-- Data to use follows --

/-- Settles O45: the eleven words the return reads are those the call pushed and the count above them. -/
theorem returnUndoesTheCall : Obligations.ReturnUndoesTheCall := by
  intro s t u i n hi hflat hwf hinv _ hcount harguments hcall hflat' hfp hkept
  obtain ⟨A, hcall⟩ := callTo_of_exec hi hcall
  have hframe := flatFrame_callTo hflat hwf hcall
  have hbase : u.reg .fp = s.reg .sp - 20 := by rw [hfp, hframe.fp]; rfl
  have hwords : ∀ k < 11, peekWord u (u.reg .fp + 2 + BitVec.ofNat 16 (2 * k)) = some (callFrame s n k) :=
    fun k hk => (hkept k hk).trans (hframe.callFrame hflat hcount k hk)
  have hserved : ∀ k < n.toNat, wordServed u (u.reg .fp + 24 + BitVec.ofNat 16 (2 * k)) = true := by
    intro k hk
    have haddr : u.reg .fp + 24 + BitVec.ofNat 16 (2 * k) = s.reg .sp + 4 + BitVec.ofNat 16 (2 * k) := by
      rw [hbase]
      grind
    rw [haddr, flat_wordServed hflat', ← flat_wordServed hflat]
    exact harguments k hk
  obtain ⟨v, hpop, hip, h8, h7, h6, h5, h4, h3, h2, h1, hsp, hvfp, hfsize, hacc, hmb, him, -⟩ :=
    popState_of_words hwords hserved
  have hten : callFrame s n 10 = n := rfl
  have hzero : callFrame s n 0 = s.fsize + 20 := rfl
  have hinv : s.reg .fp - s.reg .sp = s.fsize := hinv
  refine ⟨v, conclude_of_ok _ u hpop, ?_, ?_, ?_, ?_⟩
  · have hfp' : v.reg .fp = s.reg .fp := by rw [hvfp, hbase, hzero, ← hinv, saved_fp]
    simp only [List.forall_mem_cons, List.not_mem_nil, false_imp_iff, implies_true, and_true]
    exact ⟨hip, h1, h2, h3, h4, h5, h6, h7, h8, hfp'⟩
  · rw [hsp, hbase, hten]; grind
  · rw [hfsize, hzero, hten]; grind
  · simp only [List.forall_mem_cons, List.not_mem_nil, false_imp_iff, implies_true, and_true]
    exact ⟨hacc, hmb, him⟩

/-- Settles O54: the words `rti` reads are those the interrupt pushed, their argument count 0. -/
theorem returnFromInterruptUndoesTheEntry : Obligations.ReturnFromInterruptUndoesTheEntry := by
  intro s t L hflat hwf hinv hflag hmask _ h
  rw [exec_intLit_of_enabled hmask] at h
  have htake := conclude_next h
  have hframe := flatFrame_takeInterrupt hflat hwf hflag htake
  have hbase : t.reg .fp = s.reg .sp - 22 := hframe.fp
  have hwords : ∀ k < 11, peekWord t (t.reg .fp + 2 + BitVec.ofNat 16 (2 * k)) =
      some ((trapWords s).reverse.getD k 0) := by
    intro k hk
    have hlt : k < (trapWords s).reverse.length := hk
    apply hframe.word
    rw [List.getD_eq_getElem?_getD, List.getElem?_eq_getElem hlt, Option.getD_some]
  obtain ⟨u, hpop, hip, h8, h7, h6, h5, h4, h3, h2, h1, hsp, hfp, hfsize, hacc, hmb, him, hclear, hstatus, hdevices,
    hdraws, hparams⟩ := popState_of_words (s := t.setInHandler false)
      (w := fun k => (trapWords s).reverse.getD k 0) hwords (fun k hk => absurd hk (Nat.not_lt_zero k))
  have hten : (trapWords s).reverse.getD 10 0 = 0#16 := rfl
  have hzero : (trapWords s).reverse.getD 0 0 = s.fsize + 22 := rfl
  have hinv : s.reg .fp - s.reg .sp = s.fsize := hinv
  simp only [hten, hzero, hbase, State.reg_setInHandler, BitVec.toNat_ofNat, Nat.zero_mod, Nat.mul_zero]
    at hsp hfp hfsize
  refine ⟨u, conclude_of_ok _ t hpop, hip, Regs.ext_get fun r => ?registers, ?size, hclear,
    hstatus.trans (status_of_takeInterrupt (t := t) htake), fun B hB => ?memory⟩
  case registers =>
    cases r with
    | ip => exact hip
    | r1 => exact h1
    | r2 => exact h2
    | r3 => exact h3
    | r4 => exact h4
    | r5 => exact h5
    | r6 => exact h6
    | r7 => exact h7
    | r8 => exact h8
    | sp => exact hsp.trans ((BitVec.add_zero _).trans (BitVec.sub_add_cancel _ _))
    | fp => exact hfp.trans (hinv ▸ saved_fp _ _ _)
    | acc => exact hacc.trans (reg_of_takeInterrupt htake (by decide))
    | mb => exact hmb.trans (reg_of_takeInterrupt htake (by decide))
    | im => exact him.trans (reg_of_takeInterrupt htake (by decide))
  case size => rw [hfsize, BitVec.sub_zero, BitVec.add_sub_cancel]
  case memory =>
    have hbottom : t.reg .fp + 2 = s.reg .sp - 20 := by rw [hbase]; grind only
    exact (peek_congr (s := t) hparams hdevices hmb B).trans (hframe.byte (hbottom ▸ hB))

end Sys2Proof.Machine
end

-- Data to use concluded --

• _Your assignment_: Beginning with the line that contains "hmb.trans (reg_of_takeInterrupt htake (by decide))", return every line through the end of the data above, exactly as written.

• _Response_:
    | mb => exact hmb.trans (reg_of_takeInterrupt htake (by decide))
    | im => exact him.trans (reg_of_takeInterrupt htake (by decide))
  case size => rw [hfsize, BitVec.sub_zero, BitVec.add_sub_cancel]
  case memory =>
    have hbottom : t.reg .fp + 2 = s.reg .sp - 20 := by rw [hbase]; grind only
    exact (peek_congr (s := t) hparams hdevices hmb B).trans (hframe.byte (hbottom ▸ hB))

end Sys2Proof.Machine
end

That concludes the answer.